On to post-season play and after leading the Kansas City Royals 3-1 in the best-of-seven AL Championship Series, the Jays lost three straight, including Game 7 Wednesday, Oct. 16.
Braves owner Ted Turner asked for permission to talk to Cox on the Friday and by Monday as the World Series switched to St. Louis, the Braves had a new general manager in Cox.
What if the Braves, who had the highest payroll, had not finished fifth with 66 wins, 29 games behind the Los Angeles Dodgers in 1985?
What if Turner, who fired Torre after the 1984 season, had hired a veteran manager rather than bringing in organizational man Eddie Haas, who lasted 121 games. Bobby Wine managed the rest of the season.
What if closer Bruce Sutter, coming off 45 saves, had not been injured and gone 23-for-35 (66%) saving games?
Well, the Braves would not have had a need for a new GM and Cox would still have been in Toronto ... for a while.
“Bobby Cox would have managed this team for a long time,” said Jays broadcaster Jerry Howarth. “He had respect from the players, he had support of Paul Beeston and Pat Gillick. Moving into the SkyDome he could have been like Earl Weaver’s stay in Baltimore.”

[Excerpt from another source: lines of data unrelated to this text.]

/-- Every earlier command of the ring has started (R312). A FENCE of a remote session has from the time it is taken: it waits for the
others to complete (R331). -/
def earlierStarted (s : State) (i : Nat) (ref : CmdRef) : Bool :=
  (earlierCmds s i ref).all (fun e => e.passed || (e.desc.opcode == 0x09 && e.ref.session.val != 0))

/-- The command at place `i` is at the arbiter: with WAIT every earlier command of its ring has completed. -/
def atArbiter (s : State) (i : Nat) (c : InCmd) : Bool := !c.passed && (!c.desc.wait || earlierDone s i c.ref)

/-- A QUENCH waits at the arbiter: it is taken ahead of every other command (R312). -/
def quenchWaits (s : State) : Bool := (s.cmds.zipIdx).any (fun p => p.1.desc.opcode == 0x29 && atArbiter s p.2 p.1)

/-- A command may start: it has not been passed on and is at the arbiter, where a QUENCH goes first, and the others of a ring in
ring order. A command that no ring lists comes straight from firmware's service of a remote session. -/
def cmdReady (s : State) (ref : CmdRef) : Bool :=
  match cmdIndex s ref with
  | none => !s.cmds.any (fun c => c.ref == ref)
  | some i => (s.cmds[i]?).any (fun c =>
      atArbiter s i c && (c.desc.opcode == 0x29 || (earlierStarted s i ref && !quenchWaits s)))

/-- The list of commands with one of them passed on. -/
def passAt (i : Option Nat) (l : List InCmd) : List InCmd := i.elim l (fun k => l.modify k (fun c => { c with passed := true }))

/-- A command of a reserved opcode is at its turn: it completes with BADOP without a target (R321, R312; log entry 137). -/
def badTurn (s : State) (i : Nat) (c : InCmd) : Bool :=
  !opDefined c.desc.opcode && atArbiter s i c && earlierStarted s i c.ref && !quenchWaits s

/-- Commands of reserved opcodes complete whose turn it is: at their taking, or at the clock in which their turn comes. -/
def badServe (s : State) : State :=
  (List.range s.cmds.length).foldl (fun t i => (t.cmds[i]?).elim t (fun c =>
    when (badTurn t i c) (fun u => complete c.ref c.desc.opcode cBADOP { u with cmds := passAt (some i) u.cmds }) t)) s

/-- The command is passed to its target. -/
def markPassed (ref : CmdRef) (s : State) : State := { s with cmds := passAt (cmdIndex s ref) s.cmds }

/-- A command starts; in the ROM only the update commands, NOP, LOGIN and CLOSE are served. -/
def cmdRun (ref : CmdRef) (op : Nat) (act : State → State) (s : State) : State :=
  if !cmdReady s ref then s
  else
    let s1 := markPassed ref s
    if on s I.ROM && !romOp op then complete ref op cSTATE s1 else act s1
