-- ==== Sys2Proof/Machine/Backbone.lean ====
section
/-! DEFINITION. The backbone switch (chapter 12): classes and policing, forwarding and learning, egress, gate control
lists, duplicate elimination, CPU port rings, tables, links and SFP+ modules. -/

namespace Sys2Proof.Machine

open R

/-! The CPU receive ring (R298) -/

/-- The words of a receive descriptor after a frame of class, port, PCP and VID has been stored, stamped now at the port. -/
def rxWords (s : State) (cls port pcp vid len : Nat) (buf : List Byte) : List Byte :=
  let t := (ingressStamp s port).toNat
  bytesLE 4 (cls * 2 ^ 24 + port * 2 ^ 16 + len % 2048) ++ bytesLE 4 (pcp * 2 ^ 16 + vid) ++ buf
    ++ bytesLE 4 (t / 65536 / nsPerS) ++ bytesLE 4 (t / 65536 % nsPerS) ++ bytesLE 4 (t % 65536)

/-- A frame as it leaves by a port: untagged where the VLAN says so. -/
def bbTagged (s : State) (f : BbFrame) (pcp vid port : Nat) : BbFrame :=
  if bit (vlanOf s vid).untag port then { f with tag := none } else { f with tag := some (pcp, vid) }

/-- A datagram to one of SFU's UDP ports goes to SFU and not to the CPU receive ring (R413; SAFEGUARD_DATAGRAM_RECEIVE). -/
def toSfu (s : State) (k : BbKind) : Bool :=
  match k with
  | .udp p => p == rd s SFU_BBCFG_PORT || p == rd s SFU_BBCFG_JX5PORT
  | .arp | .icmp | .icmp6 | .tcp _ | .ptp | .other => false

/-- A frame for the CPU port is written to the next receive descriptor, or dropped with event 297. -/
def cpuDeliver (f : BbFrame) (cls port pcp vid : Nat) (s : State) : State :=
  let n := rd s BBS_RXIDX_NEXT
  let cnt := rd s BBS_RXRING_ENTRIES
  let a := 32 * rd s BBS_RXRING_BASE + 32 * n
  let w0 := memNat s a 4
  if toSfu s f.kind then s
  else if cnt = 0 ∨ bit w0 31 = false then s |> incSat BBS_RXIDX_DROP 1 |> raise 297
  else
    let bs := (bbBytes (bbTagged s f pcp vid 4)).take 2048
    s |> (fun t => (memWriteBy .other (memNat t (a + 8) 8 % 2 ^ 40) bs t).1)
      |> (fun t => (memWriteBy .other a (rxWords s cls port pcp vid bs.length (memRead s (a + 8) 8)) t).1)
      |> wr BBS_RXIDX_NEXT ((n + 1) % cnt)

/-! Forwarding (R290, R292, R299) -/

/-- A copy towards a port of 0 to 3. -/
def bbToPort (f : BbFrame) (cls pcp vid port : Nat) (launch : Option Nat) (back : Option (Nat × Nat)) (s : State) : State :=
  bbEnqueue ⟨port, cls, bbTagged s f pcp vid port, launch, back, none⟩ s

/-- A frame towards ports 0 to 3. One that matches a generating stream gets the stream's next sequence number and goes
out once on each of BB0 and BB1. -/
def bbTowards (f : BbFrame) (cls pcp vid mask : Nat) (launch : Option Nat) (back : Option (Nat × Nat)) (s : State) : State :=
  let pair := on s (BBS_PORT_FRER 0) && on s (BBS_PORT_FRER 1)
  let (g, m, s1) := match streamOf s f vid (fun e => e.gen) with
    | some (n, e) =>
      if pair && (bit mask 0 || bit mask 1) then
        ({ f with rtag := some e.txSeq }, Nat.lor mask 3, streamSet n { e with txSeq := (e.txSeq + 1) % 65536 } s)
      else (f, mask, s)
    | none => (f, mask, s)
  (List.range 4).foldl (fun t p => when (bit m p) (fun u =>
    bbToPort (if p ≤ 1 then g else f) cls pcp vid p launch back u) t) s1

/-- Destination ports of a frame in a VID from a port; `full`: learning has failed and the frame is flooded. -/
def destMask (s : State) (f : BbFrame) (vid port : Nat) (full : Bool) : Nat :=
  let m := (vlanOf s vid).member
  let d := if full then m else match fdbFind s f.dst vid with | some (_, e) => Nat.land e.mask m | none => m
  setBits d port 1 0

/-- An ARP packet from the EtherType on: operation, sender and target. -/
def arpRest (op smac sip tmac tip : Nat) : List Byte :=
  [0x08, 0x06, 0, 1, 8, 0, 6, 4] ++ bytesBE 2 op ++ bytesBE 6 smac ++ bytesBE 4 sip ++ bytesBE 6 tmac ++ bytesBE 4 tip

/-- Only the active answers ARP for the service address (R426): a request that comes in by a port is answered on it, in class 7. -/
def arpAnswer (f : BbFrame) (port : Nat) (s : State) : State :=
  let g := fun k n => beBytes ((f.rest.drop k).take n)
  when (rd s PAIR_STATUS_STATE == 3 && f.rest.take 10 == (arpRest 1 0 0 0 0).take 10 && g 26 4 == rd s PAIR_SVCIP_IP)
    (bbEnqueue ⟨port, 7, ⟨g 10 6, rd s PAIR_SVCMAC_MAC, f.tag, none, .arp,
      arpRest 2 (rd s PAIR_SVCMAC_MAC) (rd s PAIR_SVCIP_IP) (g 10 6) (g 16 4)⟩, none, none, none⟩) s

/-- A frame sent by the CPU port, or admitted from a port: to the CPU port and to the others. -/
def bbForward (f : BbFrame) (cls cpuCls pcp vid port mask : Nat) (launch : Option Nat) (back : Option (Nat × Nat))
    (s : State) : State :=
  s |> when (bit mask 4) (fun t => t |> cpuDeliver f cpuCls port pcp vid |> arpAnswer f port) |> bbTowards f cls pcp vid mask launch back

/-! Ingress (R291 to R294, R297, R300) -/

/-- Management traffic that takes class 7 when it is addressed to the CPU port (R293). -/
def mgmtKind (s : State) (k : BbKind) : Bool :=
  match k with
  | .arp => true | .icmp => true | .icmp6 => true
  | .tcp p => p == rd s BBS_MGMT_TCPPORT
  | .ptp => true
  | .udp _ | .other => false

/-- Class 7 policing of port n (R294): whether the frame is admitted. Levels are in 1/1000 bit. -/
def police (n size : Nat) (s : State) : Bool × State :=
  let b := s.bbs.bucket.getD n (131072000, 0, 0)
  let lvl := min 131072000 (b.1 + rd s BBS_MGMT_RATE * (upNow s - b.2.1))
  let cost := 8000 * size
  let put := fun v sec t => bbsSet (fun u => { u with bucket := u.bucket.set n (v, upNow s, sec) }) t
  if cost ≤ lvl then (true, put (lvl - cost) b.2.2 s)
  else
    let once := b.2.2 != rd s TIM_SEC + 1
    (false, s |> put lvl (rd s TIM_SEC + 1) |> incSat (BBS_ERR_MGMTPOL n) 1 |> glnAdd 54 1 |> when once (raise 296))

/-- Learning of the source address (R292, R302): whether the database is full. -/
def learn (f : BbFrame) (vid port : Nat) (s : State) : Bool × State :=
  if !on s (BBS_PORT_LEARN port) || bit (f.src / 2 ^ 40) 0 then (false, s)
  else
    let e : FdbEntry := ⟨f.src, vid, false, 2 ^ port, upNow s⟩
    match fdbFind s f.src vid with
    | some (i, o) => (false, if o.static then s else bbsSet (fun u => { u with fdb := Assoc.put i e u.fdb }) s)
    | none =>
      match fdbFree s with
      | some i => (false, bbsSet (fun u => { u with fdb := Assoc.put i e u.fdb }) s)
      | none => (true, raise 301 s)

/-- Vector recovery (R300): whether the number is kept, chaff or rogue, and the history after it. -/
inductive Recov where
  | keep (last : Nat) (seen : List Bool)
  | chaff | rogue

def recover (e : StreamEntry) (seq : Nat) : Recov :=
  match e.last with
  | none => .keep seq [true]
  | some l =>
    let d := toSigned 16 (ofSigned 16 ((seq : Int) - l))
    if d.natAbs ≥ e.hist then .rogue
    else if d > 0 then .keep seq ((true :: (List.replicate (d.toNat - 1) false ++ e.seen)).take e.hist)
    else if e.seen.getD d.natAbs false then .chaff
    else .keep l ((e.seen ++ List.replicate (d.natAbs + 1 - e.seen.length) false).set d.natAbs true)

/-- The history of a stream is due to reset: RESETMS ms have passed without a kept frame. -/
def historyDue (s : State) (e : StreamEntry) : Bool := e.last.isSome && decide (e.kept + e.resetMs * 1000000 ≤ upNow s)

/-- The history of stream n resets, and the next number is accepted: event 298. -/
def historyReset (n : Nat) (e : StreamEntry) (s : State) : State := s |> streamSet n { e with last := none, seen := [] } |> raise 298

Instead Cox was a GM for only 4 1/2 seasons firing Chuck Tanner one Sunday night in Chicago in 1988 and taking over for Russ Nixon the final 97 games of 1990.
The next season Cox guided Atlanta to Game 7 of 1991 Series against the Minnesota Twins starting a 14-year, post-season run for the Braves. Of course, that is excluding the 1994 season when the Montreal Expos were in first at the time of the work stoppage.
“Bobby didn’t worry about anyone second guessing him,” Whitt said. “You make all the right moves and it can still turn out wrong -- that’s the beauty of the game. There are arm chair quarterbacks in football. It’s the same in baseball.
“Bobby would always take the blame, protect his players and when we had success he credited the players.”
Closer Joey McLaughlin, who went 17-for-34 (50%) converting saves in 1982-83, tried Cox’s patience.
“People couldn’t see Bobby up the runway talking to himself saying ‘I have to be dumbest son of a gun for running him out there again,’ we had a good team, we didn’t have a closer,” said Whitt. The end came for McLaughlin in Cleveland in 1984 when he allowed four runs -- two earned -- on two hits and five walks in 1 2/3 innings.
EXOS scribe Pete Williams came up with Cox’s six managerial lessons in 2010, his final year: 1. Never Speak Poorly of Anyone, 2. Pay Attention to Detail, 3. It’s Not About Me, 4. I’ve Got Your Back, 5. Know How to Pick Up a Colleague and 6. Be Consistent.
Whitt has moved on to his own managing chair guiding Team Canada to a gold medal in the Pan-Am Games and a bronze in the World Cup, both in 2011.
“Everything I ever did with Team Canada I’d usually think ‘what would Bobby do here?’” said Whitt. “I treated my players the way he treated his players to be successful.”
(Sixth in a series leading up to Sunday’s inductions in Cooperstown.)